Every line in the data below from the one containing "if SMap.get false" down to the one containing "several registers. -/", both included, must be retyped exactly; no other line is to appear.

*** MATERIAL FOR THE TASK ***

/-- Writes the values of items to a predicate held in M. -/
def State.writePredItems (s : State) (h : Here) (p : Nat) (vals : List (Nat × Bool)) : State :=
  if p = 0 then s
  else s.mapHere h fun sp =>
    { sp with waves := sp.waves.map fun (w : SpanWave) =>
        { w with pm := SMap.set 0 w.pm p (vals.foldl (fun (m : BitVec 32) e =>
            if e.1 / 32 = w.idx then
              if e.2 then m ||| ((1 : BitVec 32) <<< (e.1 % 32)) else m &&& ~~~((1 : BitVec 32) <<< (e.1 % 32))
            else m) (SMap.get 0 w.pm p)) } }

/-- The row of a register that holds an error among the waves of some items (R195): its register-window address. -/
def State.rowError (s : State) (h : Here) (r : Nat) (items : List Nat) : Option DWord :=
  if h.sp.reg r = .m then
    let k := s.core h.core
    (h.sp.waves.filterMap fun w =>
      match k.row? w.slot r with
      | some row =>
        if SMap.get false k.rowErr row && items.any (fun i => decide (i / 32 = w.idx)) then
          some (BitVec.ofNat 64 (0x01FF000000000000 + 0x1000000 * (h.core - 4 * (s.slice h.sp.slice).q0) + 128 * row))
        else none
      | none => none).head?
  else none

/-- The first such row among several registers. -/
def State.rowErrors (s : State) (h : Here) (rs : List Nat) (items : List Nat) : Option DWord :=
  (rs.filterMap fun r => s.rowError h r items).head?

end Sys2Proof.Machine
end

*** End of MATERIAL FOR THE TASK ***

## [SOLUTION BELOW]
        if SMap.get false k.rowErr row && items.any (fun i => decide (i / 32 = w.idx)) then
          some (BitVec.ofNat 64 (0x01FF000000000000 + 0x1000000 * (h.core - 4 * (s.slice h.sp.slice).q0) + 128 * row))
        else none
      | none => none).head?
  else none

/-- The first such row among several registers. -/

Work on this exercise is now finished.